Хозяин, поджарый и бодрый старик семидесяти пяти лет – некогда он был чемпионом Узбекистана по спринту и бежал «сотку» за десять и две, – превратил свой дом в небольшую гостиницу. По-русски хозяин говорил прекрасно и, увидев, что я проявляю интерес к старинному дому, охотно показывал мне его. Двор с шелковицей окружала анфилада комнат, каждая из которых поражала своей пустотой: ни окон, ни мебели в комнатах не было. Скатанные рулоны постелей лежали у стен на полу; а для хранения разных вещей – посуды, книг, утвари – в стенах были сделаны ниши.
– А как же зимой? – спросил я хозяина. – Ведь, наверное, холодно?
– Холодно, – отвечал Мубиджон-ака. – Для обогрева у нас сандали.
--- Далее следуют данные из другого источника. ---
-- ==== Sys2Proof/Laws/State.lean ====
section
/-! SUPPORT. One lemma per field per update of the state, each true by rfl. -/

namespace Sys2Proof.Machine

variable (s : State)

@[simp] theorem respond_commandStream (r : Response) : (respond r s).commandStream = s.commandStream := rfl
@[simp] theorem respond_loopOffset (r : Response) : (respond r s).loopOffset = s.loopOffset := rfl
@[simp] theorem respond_cursor (r : Response) : (respond r s).cursor = s.cursor := rfl
@[simp] theorem respond_pendingTicks (r : Response) : (respond r s).pendingTicks = s.pendingTicks := rfl
@[simp] theorem respond_ended (r : Response) : (respond r s).ended = s.ended := rfl
@[simp] theorem respond_fault (r : Response) : (respond r s).fault = s.fault := rfl
@[simp] theorem respond_phase (r : Response) : (respond r s).phase = .idle := rfl
@[simp] theorem respond_sinkTrace (r : Response) : (respond r s).sinkTrace = s.sinkTrace := rfl
@[simp] theorem respond_responses (r : Response) : (respond r s).responses = s.responses ++ [r] := rfl
@[simp] theorem respond_inbox (r : Response) : (respond r s).inbox = s.inbox := rfl
@[simp] theorem respond_sinkAnswers (r : Response) : (respond r s).sinkAnswers = s.sinkAnswers := rfl
@[simp] theorem respond_sinkCalls (r : Response) : (respond r s).sinkCalls = s.sinkCalls := rfl
@[simp] theorem respond_bootPending (r : Response) : (respond r s).bootPending = s.bootPending := rfl

@[simp] theorem takeAnswer_commandStream : (takeAnswer s).commandStream = s.commandStream := rfl
@[simp] theorem takeAnswer_loopOffset : (takeAnswer s).loopOffset = s.loopOffset := rfl
@[simp] theorem takeAnswer_cursor : (takeAnswer s).cursor = s.cursor := rfl
@[simp] theorem takeAnswer_pendingTicks : (takeAnswer s).pendingTicks = s.pendingTicks := rfl
@[simp] theorem takeAnswer_ended : (takeAnswer s).ended = s.ended := rfl
@[simp] theorem takeAnswer_fault : (takeAnswer s).fault = s.fault := rfl
@[simp] theorem takeAnswer_phase : (takeAnswer s).phase = s.phase := rfl
@[simp] theorem takeAnswer_sinkTrace : (takeAnswer s).sinkTrace = s.sinkTrace := rfl
@[simp] theorem takeAnswer_responses : (takeAnswer s).responses = s.responses := rfl
@[simp] theorem takeAnswer_inbox : (takeAnswer s).inbox = s.inbox := rfl
@[simp] theorem takeAnswer_sinkAnswers : (takeAnswer s).sinkAnswers = s.sinkAnswers.tail := rfl
@[simp] theorem takeAnswer_sinkCalls : (takeAnswer s).sinkCalls = s.sinkCalls + 1 := rfl
@[simp] theorem takeAnswer_bootPending : (takeAnswer s).bootPending = s.bootPending := rfl

@[simp] theorem raise_commandStream (f : BlockFault) : (raise f s).commandStream = s.commandStream := rfl
@[simp] theorem raise_loopOffset (f : BlockFault) : (raise f s).loopOffset = s.loopOffset := rfl
@[simp] theorem raise_cursor (f : BlockFault) : (raise f s).cursor = s.cursor := rfl
@[simp] theorem raise_pendingTicks (f : BlockFault) : (raise f s).pendingTicks = s.pendingTicks := rfl
@[simp] theorem raise_ended (f : BlockFault) : (raise f s).ended = s.ended := rfl
@[simp] theorem raise_phase (f : BlockFault) : (raise f s).phase = .idle := rfl
@[simp] theorem raise_sinkTrace (f : BlockFault) : (raise f s).sinkTrace = s.sinkTrace := rfl
@[simp] theorem raise_responses (f : BlockFault) : (raise f s).responses = s.responses ++ [.fault f] := rfl
@[simp] theorem raise_inbox (f : BlockFault) : (raise f s).inbox = s.inbox := rfl
@[simp] theorem raise_sinkAnswers (f : BlockFault) : (raise f s).sinkAnswers = s.sinkAnswers := rfl
@[simp] theorem raise_sinkCalls (f : BlockFault) : (raise f s).sinkCalls = s.sinkCalls := rfl
@[simp] theorem raise_bootPending (f : BlockFault) : (raise f s).bootPending = s.bootPending := rfl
И он объяснил, что в холодные зимние дни, когда даже ватный чапан не спасает, в углубление глинобитного пола насыпаются горячие угли, сверху ставится столик, накрытый войлочною кошмой, и люди усаживаются вокруг, просовывая под стол ноги. Чем-то это напоминает обогрев возле караванных костров – тех, у которых провёл много ночей самый первый владелец старинного дома. Да и весь дом чем-то напоминал палатку кочевника. Мало того что он был аскетично-простым (нам, европейцам, дом без мебели даже трудно представить), но он был таким не обременённым самим же собой, что казалось, собрать и сложить этот дом, чтобы двинуться в путь по ветрам и барханам пустыни, совершенно пустяшное дело. Вот только выпьем ещё по пиале кок-чая, погреемся у сандали – и тронемся по Великому шёлковому пути…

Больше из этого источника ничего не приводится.